* _Action item_:
Pull each line holding the word "largest" from the data.

*** Source data Section Begins ***

-- ==== Sys2Proof/Config.lean ====
section
/-!
DEFINITION. What an implementation fixes and the manual leaves open: opaque constants without a body, so that
nothing in Lean can evaluate one or prove a value of it. Each is named in a row of the assumption log.
-/
namespace Sys2Proof.Config

/-- The FP32 word a vector-unit function produces for an input, before its error bound is applied
(R153 bounds it, Table 3.5). First argument: the function's FUNC code. -/
opaque functionValue : Nat → Word → Word

/-- An accumulator or vector lane that carries no defined value into a tile (R187): the n-th free
draw, at the position given. -/
opaque freeLane : Nat → Nat → Word

/-- A byte the manual calls undefined: the n-th free draw, at the address given (R191, R322, R324, R354). -/
opaque freeByte : Nat → Nat → Byte

/-- A word of an internal secret or random number (DRBG outputs of the root of trust, R672): the n-th draw. -/
opaque freshRandom : Nat → List Byte

/-- The primes of the identity key and of the encryption key, which the module made at its manufacture (R641). -/
opaque identityPrimes : Nat × Nat
opaque encryptionPrimes : Nat × Nat

/-- The salt of a signature over a message (R641). -/
opaque identitySalt : List Byte → List Byte

/-- An SPDM response body for a request (the message formats of SPDM are outside the manual, R655). -/
opaque spdmBody : Nat → List Byte → List Byte

/-- The packet error code of a packet from an address: SMBus is named, its code is outside the manual (R542, log entry 123). -/
opaque smbusPec : Nat → List Byte → BitVec 8

/-- The answer to an MCTP control message: endpoint ID, command code, body (the formats of MCTP are outside the manual, R542). -/
opaque mctpBody : Nat → Nat → List Byte → List Byte

/-- The device root key (Table 15.1, DRK). -/
opaque deviceRootKey : List Byte

/-- The serial number of the module (Table 15.1, SERIAL). -/
opaque serial : List Byte

/-- SIGNER_HASH of the four signers; all zero bytes mark an unprogrammed signer (Table 15.1). -/
opaque signerHash : Nat → List Byte

/-- SHA-256 of the mask ROM (Table 15.9, measurement 1). -/
opaque romDigest : List Byte

/-- The DER bytes of certificate 0 to 3 of the chain, with what the manual says that it names and the signature that it bears, and the body
that the last one's signature covers (R642; the form is X.509's, log entry 206). -/
opaque certificate : Nat → List Byte → List Byte → List Byte
opaque certificateBody : List Byte → List Byte

/-- The bytes in which a section of the Windfall image, 0 to 7, or the retention image, 8, holds what it is of: Table 14.10 and R571 give the
contents without their layout (log entry 180). -/
opaque sectionBytes {α : Type} : Nat → α → List Byte

/-- What padding of a tile with one zero point reads as in other ways than through a tile descriptor: the move that writes it carries no ZP
field (R219, log entry 32). -/
opaque padZero : Nat → Byte

/-- TEXT_ID (index 0) and ARG[0–9] (1 to 10) of a log entry for a status code: numbers of the catalogue that the firmware
image carries (Table 17.6). -/
opaque logText : Nat → Nat → Word

/-- OPEN and MATCH thresholds of a class in the recogniser image of a digest (R480, R483, R484): the image's layout is outside the
manual. -/
opaque recogOpen : List Byte → Nat → Int
opaque recogMatch : List Byte → Nat → Int

/-- What the recogniser image of a digest holds for a layer, 0 to 4 (R480, Table 10.8; log entry 181): the INT8 weight of an output channel and
an input, the bias, multiplier and shift of an output channel's record, and the zero point of a layer's input, 5 being the scores'. -/
opaque recogWeight : List Byte → Nat → Nat → Nat → BitVec 8
opaque recogBias : List Byte → Nat → Nat → BitVec 32
opaque recogMult : List Byte → Nat → Nat → BitVec 32
opaque recogShift : List Byte → Nat → Nat → BitVec 6
opaque recogZero : List Byte → Nat → BitVec 8

/-- Log-mel energy of a band of a 25 ms window, as the INT8 value that enters the network: the manual gives the Hann window, the 512-point FFT
and the span of the bands, and neither their edges nor the scale of the energies (log entry 181). -/
opaque recogFeature : List Int → Nat → BitVec 8

/-- A feature of a time step before the capture, by channel, and the mean of no microphone (log entry 181). -/
opaque recogBefore : Nat → BitVec 8
opaque recogNoInput : Int

/-- Which code of the tables stands for a use that asks for a code and is given none: 0 a corrected ECC error, 1 a UCIe packet whose tag
fails, 2 a Windfall save, 3 Windfall armed, 4 a link record that R737 bars, 5 a corrected word of a store (R694, R743, Table 16.5; log
entry 63). Uses 2 and 3 are no errors and take a code with bit 15 clear, the others one with bit 15 set (R33). -/
opaque unstatedCode : Nat → Nat

/-- A field that the manual asks for and gives no value in one case: 0 DETAIL0 of a rise that the thermal guard refuses (R588), 1 TRIGGER
of a Clearing that a Tally violation begins (Table 12.10), 2 the outcome of FW_LOAD before there was one (Table 17.5), 3 and 4
ALLOW of a core with a REALTIME or another program (R586). -/
opaque unstatedField : Nat → Nat

/-- Slots of a PCIe link's transaction layer that all classes share (R683 gives their use and not their number), by link (log entry 169). -/
opaque hopShared : Nat → Nat

/-- Clock of the island of a PCIe link in MHz, by link (R686 counts cycles of it and no rule gives it; log entry 169). -/
opaque hopMHz : Nat → Nat

/-- A request of a partition waits behind another row of its bank (Table 7.5): the rows and banks of an address are not in the
manual (log entry 170). By partition and reference count. -/
opaque bankWait : Nat → Nat → Bool

/-- The PHY of a stack retrains (Table 7.5): no command of the manual tells when (log entry 204). By stack and reference count. -/
opaque phyRetrain : Nat → Nat → Bool

/-- The byte of a store at which an uncorrectable word of a row lies (R700, R703): the manual does not place rows in the stores' addresses
(log entry 205). By store, cluster or not, unit, bank and row. -/
opaque rowWord : Bool → Nat → Nat → Nat → Nat

/-- The logical engines of a core that fail their self-test as its domain powers up (Table 16.6): what fails is the silicon's
(log entry 214). By core and reference count. -/
opaque failedEngines : Nat → Nat → List Nat

/-- The pseudo-channel whose slice is replaced for wear when the slack of a stack's controller calls for it (R697, Table 16.6): the slack
is an island's, and the manual does not say which of its 32 slices goes (log entry 214). By stack and slices already replaced. -/
opaque wornChannel : Nat → Nat → Nat

/-- The text of a root-of-trust start message on UART_TX (R761): it depends on no key and no data (log entry 178). -/
opaque startMessage : List Byte

/-- Taps 0 to 11 of HB1 and 0 to 23 of HB2 for a CIC ratio (R463 bounds the response and states no tap), and the rounding of a chain's
sum to 24 bits (log entry 112). -/
opaque hb1 : Nat → Nat → Int
opaque hb2 : Nat → Nat → Int
opaque chainRound : Nat → Int → Int

/-- The die-to-die packets of a partition's old generation on their way when its Clearing reaches step 5, by partition and old generation
(Table 12.9, log entry 208). -/
opaque d2dInFlight : Nat → Nat → Nat

/-- The severity of an uncorrectable internal error in PF0's AER capability at a tick of the crystal clock (R691, log entry 212). -/
opaque aerSeverity : Nat → Bool

/-- Whether the high-pass of R465 rounds a product with its coefficient up, from the product in units of 2^-64 (log entry 112). -/
opaque dcUp : Int → Bool

end Sys2Proof.Config
end

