-- ==== Sys2Proof/Machine/Float.lean ====
section
/-!
DEFINITION. Number formats and arithmetic (chapter 03): storage types as exact dyadic values, one rounding per
step, conversions, requantisation and the vector-unit functions.
-/
namespace Sys2Proof.Machine

/-- The value a storage element stands for: a NaN, an infinity, or (−1)^neg · m · 2^e exactly. -/
inductive Num where
  | nan
  | inf (neg : Bool)
  | fin (neg : Bool) (m : Nat) (e : Int)
  deriving DecidableEq, Repr

/-- A floating format of Table 3.1. `special`: 0 no special values, 1 IEEE style, 2 E4M3. -/
structure FpFmt where
  ew : Nat
  mw : Nat
  bias : Nat
  special : Nat
  deriving DecidableEq, Repr

def fmtE4M3 : FpFmt := ⟨4, 3, 7, 2⟩
def fmtE5M2 : FpFmt := ⟨5, 2, 15, 1⟩
def fmtE2M3 : FpFmt := ⟨2, 3, 1, 0⟩
def fmtE3M2 : FpFmt := ⟨3, 2, 3, 0⟩
def fmtE2M1 : FpFmt := ⟨2, 1, 1, 0⟩
def fmtBF16 : FpFmt := ⟨8, 7, 127, 1⟩
def fmtFP16 : FpFmt := ⟨5, 10, 15, 1⟩
def fmtFP32 : FpFmt := ⟨8, 23, 127, 1⟩

/-- The exponent of the least bit of a subnormal of a format. -/
def FpFmt.emin (f : FpFmt) : Int := 1 - (f.bias : Int) - (f.mw : Int)

/-- The magnitude field of the largest finite value of a format (Table 3.1). -/
def FpFmt.maxField (f : FpFmt) : Nat :=
  match f.special with
  | 1 => (2 ^ f.ew - 1) * 2 ^ f.mw - 1
  | 2 => 2 ^ (f.ew + f.mw) - 2
  | _ => 2 ^ (f.ew + f.mw) - 1

/-- The value an element of a format encodes (R131). -/
def decodeFp (f : FpFmt) (x : Nat) : Num :=
  let neg := bit x (f.ew + f.mw)
  let ex := (x >>> f.mw) % 2 ^ f.ew
  let mant := x % 2 ^ f.mw
  if f.special = 1 && ex = 2 ^ f.ew - 1 then (if mant = 0 then .inf neg else .nan)
  else if f.special = 2 && ex = 2 ^ f.ew - 1 && mant = 2 ^ f.mw - 1 then .nan
  else if ex = 0 then .fin neg mant f.emin
  else .fin neg (mant + 2 ^ f.mw) ((ex : Int) - (f.bias : Int) - (f.mw : Int))

/-- A number shifted left, or right with ties to even. -/
def shiftRNE (m : Nat) (k : Int) : Nat :=
  if 0 ≤ k then m <<< k.toNat
  else
    let r := (-k).toNat
    let q := m >>> r
    let rem := m % 2 ^ r
    let half := 2 ^ (r - 1)
    if half < rem then q + 1 else if rem = half then q + q % 2 else q

/-- The magnitude field of m · 2^e rounded once to a format, nearest with ties to even, before any range check. -/
def roundField (f : FpFmt) (m : Nat) (e : Int) : Nat :=
  if m = 0 then 0
  else
    let q := max ((Nat.log2 m : Int) + e - (f.mw : Int)) f.emin
    let m' := shiftRNE m (e - q)
    let top := 2 ^ (f.mw + 1)
    let qi := if m' = top then q + 1 else q
    let mi := if m' = top then 2 ^ f.mw else m'
    if mi < 2 ^ f.mw then mi else ((qi - f.emin).toNat + 1) * 2 ^ f.mw + (mi - 2 ^ f.mw)

/-- The sign bit of a format, when set. -/
def signField (f : FpFmt) (neg : Bool) : Nat := if neg then 2 ^ (f.ew + f.mw) else 0

/-- A number rounded once to FP32; beyond the finite range ±Inf, every NaN canonical (R142, R143, R146, R150). -/
def toF32 : Num → Word
  | .nan => 0x7FC00000
  | .inf neg => BitVec.ofNat 32 (signField fmtFP32 neg + 0x7F800000)
  | .fin neg m e =>
    let fd := roundField fmtFP32 m e
    BitVec.ofNat 32 (signField fmtFP32 neg + (if fmtFP32.maxField < fd then 0x7F800000 else fd))

/-- The exact value of an FP32 word. -/
def ofF32 (w : Word) : Num := decodeFp fmtFP32 w.toNat

/-- A value is ±Inf or NaN. -/
def Num.nonfinite : Num → Bool
  | .fin _ _ _ => false
  | _ => true

def Num.isNan : Num → Bool
  | .nan => true
  | _ => false

def Num.isZero : Num → Bool
  | .fin _ m _ => m == 0
  | _ => false

/-- An FP32 word holds ±Inf or NaN (R147). -/
def f32Nonfinite (w : Word) : Bool := (ofF32 w).nonfinite

/-- The exact product of two values (R146: Inf times 0 is NaN). -/
def Num.mul : Num → Num → Num
  | .nan, _ => .nan
  | _, .nan => .nan
  | .inf a, .inf b => .inf (a ^^ b)
  | .inf a, .fin b m _ => if m = 0 then .nan else .inf (a ^^ b)
  | .fin a m _, .inf b => if m = 0 then .nan else .inf (a ^^ b)
  | .fin a m e, .fin b n d => .fin (a ^^ b) (m * n) (e + d)

/-- A value times 2^k exactly (R148). -/
def Num.scale (k : Int) : Num → Num
  | .fin s m e => .fin s m (e + k)
  | x => x

def Num.neg : Num → Num
  | .nan => .nan
  | .inf s => .inf (!s)
  | .fin s m e => .fin (!s) m e

/-- The least exponent of the finite terms of a sum. -/
def minExp (l : List Num) : Int :=
  l.foldl (fun acc x => match x with
    | .fin _ _ e => min acc e
    | _ => acc) 0

/-- The integer a finite term stands for at a common exponent. -/
def Num.at (e0 : Int) : Num → Int
  | .fin s m e => (if s then -1 else 1) * ((m <<< (e - e0).toNat : Nat) : Int)
  | _ => 0

/-- The exact sum of a list of terms (R142, R143, R146): NaN and opposite infinities give NaN, an exact zero is
+0 unless every term is −0. -/
def sumNum (l : List Num) : Num :=
  if l.any Num.isNan then .nan
  else if l.any (· == .inf false) then (if l.any (· == .inf true) then .nan else .inf false)
  else if l.any (· == .inf true) then .inf true
  else
    let e0 := minExp l
    let s := l.foldl (fun acc x => acc + x.at e0) (0 : Int)
    if s = 0 then
      .fin (!l.isEmpty && l.all (fun x => match x with
        | .fin neg m _ => neg && m == 0
        | _ => false)) 0 0
    else .fin (decide (s < 0)) s.natAbs e0

/-- FP32 addition, multiplication and fused multiply-add, each rounded once (R150). -/
def f32Add (a b : Word) : Word := toF32 (sumNum [ofF32 a, ofF32 b])
def f32Sub (a b : Word) : Word := toF32 (sumNum [ofF32 a, (ofF32 b).neg])
def f32Mul (a b : Word) : Word := toF32 ((ofF32 a).mul (ofF32 b))
def f32Fma (a b c : Word) : Word := toF32 (sumNum [(ofF32 a).mul (ofF32 b), ofF32 c])

/-- The ordering key of a non-NaN FP32 word, +0 above −0. -/
def f32Key (w : Word) : Int :=
  let x := w.toNat
  if bit x 31 then -((x % 2 ^ 31 : Nat) : Int) - 1 else ((x : Nat) : Int)

def f32IsNan (w : Word) : Bool := (ofF32 w).isNan

/-- FMAX and FMIN of Table 4.5a: +0 counts as larger than −0, a NaN operand gives the canonical NaN. -/
def f32Max (a b : Word) : Word :=
  if f32IsNan a || f32IsNan b then 0x7FC00000 else if f32Key a < f32Key b then b else a
def f32Min (a b : Word) : Word :=
  if f32IsNan a || f32IsNan b then 0x7FC00000 else if f32Key b < f32Key a then b else a

/-- a < b as FP32 values, NaN comparing false and −0 equal to +0. -/
def f32Lt (a b : Word) : Bool :=
  match sumNum [ofF32 b, (ofF32 a).neg] with
  | .fin neg m _ => !neg && !(m == 0)
  | .inf neg => !neg
  | .nan =>
    match ofF32 a, ofF32 b with
    | .inf true, .inf false => true
    | _, _ => false

/-- A number rounded to a narrower floating format by Table 3.4: BF16 and FP16 overflow to ±Inf, the others clamp
to the largest finite value; the NaN column gives the canonical NaN. -/
def toNarrow (f : FpFmt) (nanField : Nat) (sat : Bool) : Num → Nat
  | .nan => nanField
  | .inf neg => signField f neg + (if sat then f.maxField else f.maxField + 1)
  | .fin neg m e =>
    let fd := roundField f m e
    signField f neg + (if f.maxField < fd then (if sat then f.maxField else f.maxField + 1) else fd)

def toBF16 (w : Word) : Nat := toNarrow fmtBF16 0x7FC0 false (ofF32 w)
def toFP16 (w : Word) : Nat := toNarrow fmtFP16 0x7E00 false (ofF32 w)
def toE4M3 (w : Word) : Nat := toNarrow fmtE4M3 0x7F true (ofF32 w)
def toE5M2 (w : Word) : Nat := toNarrow fmtE5M2 0x7F true (ofF32 w)

/-- An exact value rounded to an integer, nearest with ties to even. -/
def roundInt : Bool → Nat → Int → Int
  | neg, m, e => (if neg then -1 else 1) * ((shiftRNE m e : Nat) : Int)

/-- FP32 to INT32 by Table 3.4: saturates, NaN gives 0; the flag says a clamp happened. -/
def f32ToInt32 (w : Word) : Word × Bool :=
  match ofF32 w with
  | .nan => (0, false)
  | .inf neg => (if neg then 0x80000000 else 0x7FFFFFFF, true)
  | .fin neg m e =>
    let v := if 64 < (Nat.log2 m : Int) + e then (if neg then -(2 ^ 64 : Int) else 2 ^ 64) else roundInt neg m e
    let c := clampInt v (-(2 ^ 31)) (2 ^ 31 - 1)
    (BitVec.ofInt 32 c, decide (c ≠ v) && !(m == 0))

/-- An integer as an FP32 word, nearest with ties to even (Table 3.4). -/
def int32ToF32 (v : Int) : Word := toF32 (.fin (decide (v < 0)) v.natAbs 0)

/-- floor(log2 |x|) of a finite non-zero value. -/
def Num.ilog2 : Num → Int
  | .fin _ m e => (Nat.log2 m : Int) + e
  | _ => 0

/-- The exact value of an E8M0 scale: 2^(X − 127), 0xFF being NaN (Table 3.1). -/
def e8m0 (x : Nat) : Num := if x = 255 then .nan else .fin false 1 ((x : Int) - 127)

/-- Saturating INT32 addition (R139, R155): the sum and whether it clamped. -/
def sat32 (x : Int) : Int × Bool :=
  let c := clampInt x (-(2 ^ 31)) (2 ^ 31 - 1)
  (c, decide (c ≠ x))

/-- Requantisation of one accumulator (R155, R156): the output and whether the bias addition clamped. -/
def requantOne (acc bias mult : Int) (shift : Nat) (zp lo hi : Int) : Int × Bool :=
  let (acc2, sat) := sat32 (acc + bias)
  let p := acc2 * mult + (if shift = 0 then 0 else 2 ^ (shift - 1))
  let q := p / (2 ^ shift : Int)
  (clampInt (zp + q) lo hi, sat)

/-! The functions of Table 3.5. Each is approximated far below one ULP by exact integer arithmetic; the word the
implementation produces is free within the bound of the table. -/

/-- ln 2 scaled by 2^200. -/
def ln2Fix : Nat := 1113844574712631719546256151097547306333272293549090750737802

/-- The Taylor series of e^r at scale 2^200, n more terms after term k. -/
def expSeries : Nat → Nat → Nat → Nat → Nat → Nat
  | 0, _, _, _, acc => acc
  | n + 1, k, r, t, acc =>
    let t' := ((t * r) >>> 200) / k
    expSeries n (k + 1) r t' (acc + t')

/-- e^r · 2^200 for r at scale 2^200 in [0, ln 2). -/
def expFix (r : Nat) : Nat := expSeries 60 1 r (2 ^ 200) (2 ^ 200)

/-- e^(v · 2^−200) as m · 2^e. -/
def expReal (v : Int) : Nat × Int :=
  let k := v / (ln2Fix : Int)
  let r := (v % (ln2Fix : Int)).toNat
  (expFix r, k - 200)

/-- Integer square root by bits, from bit n down. -/
def isqrtBits : Nat → Nat → Nat → Nat
  | 0, _, acc => acc
  | n + 1, x, acc =>
    let c := acc + 2 ^ n
    isqrtBits n x (if c * c ≤ x then c else acc)

/-- |c − y| is at most k ULP of y's binade, for FP32 word c of the same sign and y = m · 2^e. -/
def withinUlp (k : Nat) (neg : Bool) (m : Nat) (e : Int) (c : Word) : Bool :=
  match ofF32 c with
  | .fin cn cm ce =>
    let q := max ((Nat.log2 m : Int) + e - 23) fmtFP32.emin
    let e0 := min (min ce e) q
    let y := ((m <<< (e - e0).toNat : Nat) : Int)
    let x := ((cm <<< (ce - e0).toNat : Nat) : Int)
    cn == neg && decide ((x - y).natAbs ≤ k * 2 ^ (q - e0).toNat)
  | _ => false

/-- The word a function produces for a real result (−1)^neg · m · 2^e: the implementation's own word where it lies
within k ULP, the nearest FP32 value otherwise; then the flush of R153 below 2^−126. -/
def funcResult (fn k : Nat) (x : Word) (neg : Bool) (m : Nat) (e : Int) : Word :=
  let near := toF32 (.fin neg m e)
  let c := Config.functionValue fn x
  let y := if withinUlp k neg m e c then c else near
  if y.toNat % 2 ^ 31 < 0x00800000 then BitVec.ofNat 32 (signField fmtFP32 neg) else y

/-- The scaled integer v · 2^200 of a finite FP32 value. -/
def fix200 (neg : Bool) (m : Nat) (e : Int) : Int := (if neg then -1 else 1) * ((m <<< (e + 200).toNat : Nat) : Int)

/-- EXP (Table 3.5). -/
def f32Exp (x : Word) : Word :=
  match ofF32 x with
  | .nan => 0x7FC00000
  | .inf neg => if neg then 0 else 0x7F800000
  | .fin neg m e =>
    if !neg && 0x42B17218 ≤ x.toNat then 0x7F800000
    else if neg && 0x42D00000 ≤ x.toNat % 2 ^ 31 then 0
    else
      let r := expReal (fix200 neg m e)
      funcResult 0x08 2 x false r.1 r.2

/-- EXP2 (Table 3.5). -/
def f32Exp2 (x : Word) : Word :=
  match ofF32 x with
  | .nan => 0x7FC00000
  | .inf neg => if neg then 0 else 0x7F800000
  | .fin neg m e =>
    if !neg && 0x43000000 ≤ x.toNat then 0x7F800000
    else if neg && 0x42FC0000 < x.toNat % 2 ^ 31 then 0
    else
      let v := fix200 neg m e
      let k := v / (2 ^ 200 : Int)
      let f := (v % (2 ^ 200 : Int)).toNat
      funcResult 0x09 1 x false (expFix ((f * ln2Fix) >>> 200)) (k - 200)

/-- RCP (Table 3.5); of a NaN the canonical NaN (DESIGN CHOICE: the table states it for EXP and EXP2 only, log entry 4). -/
def f32Rcp (x : Word) : Word :=
  match ofF32 x with
  | .nan => 0x7FC00000
  | .inf neg => BitVec.ofNat 32 (signField fmtFP32 neg)
  | .fin neg m e =>
    if m = 0 then BitVec.ofNat 32 (signField fmtFP32 neg + 0x7F800000)
    else
      let q := 2 ^ 200 / m
      funcResult 0x0A 1 x neg (2 * q + b2n (decide (2 ^ 200 % m ≠ 0))) (-201 - e)

/-- RSQRT (Table 3.5); of a NaN the canonical NaN (DESIGN CHOICE, log entry 4). -/
def f32Rsqrt (x : Word) : Word :=
  match ofF32 x with
  | .nan => 0x7FC00000
  | .inf neg => if neg then 0x7FC00000 else 0
  | .fin neg m e =>
    if m = 0 then BitVec.ofNat 32 (signField fmtFP32 neg + 0x7F800000)
    else if neg then 0x7FC00000
    else
      let odd := e % 2 = 1
      let mm := if odd then 2 * m else m
      let ee := if odd then e - 1 else e
      let q := 2 ^ 240 / mm
      funcResult 0x0B 2 x false (2 * isqrtBits 121 q 0 + 1) (-(ee / 2) - 121)

/-- The pairwise tree of a lane reduction (R75): lane 2n pairs with lane 2n + 1 at every level. -/
def pairUp (op : Word → Word → Word) : List Word → List Word
  | a :: b :: t => op a b :: pairUp op t
  | l => l

/-- Seven levels of the tree over 128 lanes (R75). -/
def reduceTree (op : Word → Word → Word) : Nat → List Word → List Word
  | 0, l => l
  | n + 1, l => reduceTree op n (pairUp op l)

def reduceLanes (op : Word → Word → Word) (l : List Word) : Word := (reduceTree op 7 l).headD 0

end Sys2Proof.Machine
end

*** Source data Section Ends ***

* _Answer_:
/-- The magnitude field of the largest finite value of a format (Table 3.1). -/
to the largest finite value; the NaN column gives the canonical NaN. -/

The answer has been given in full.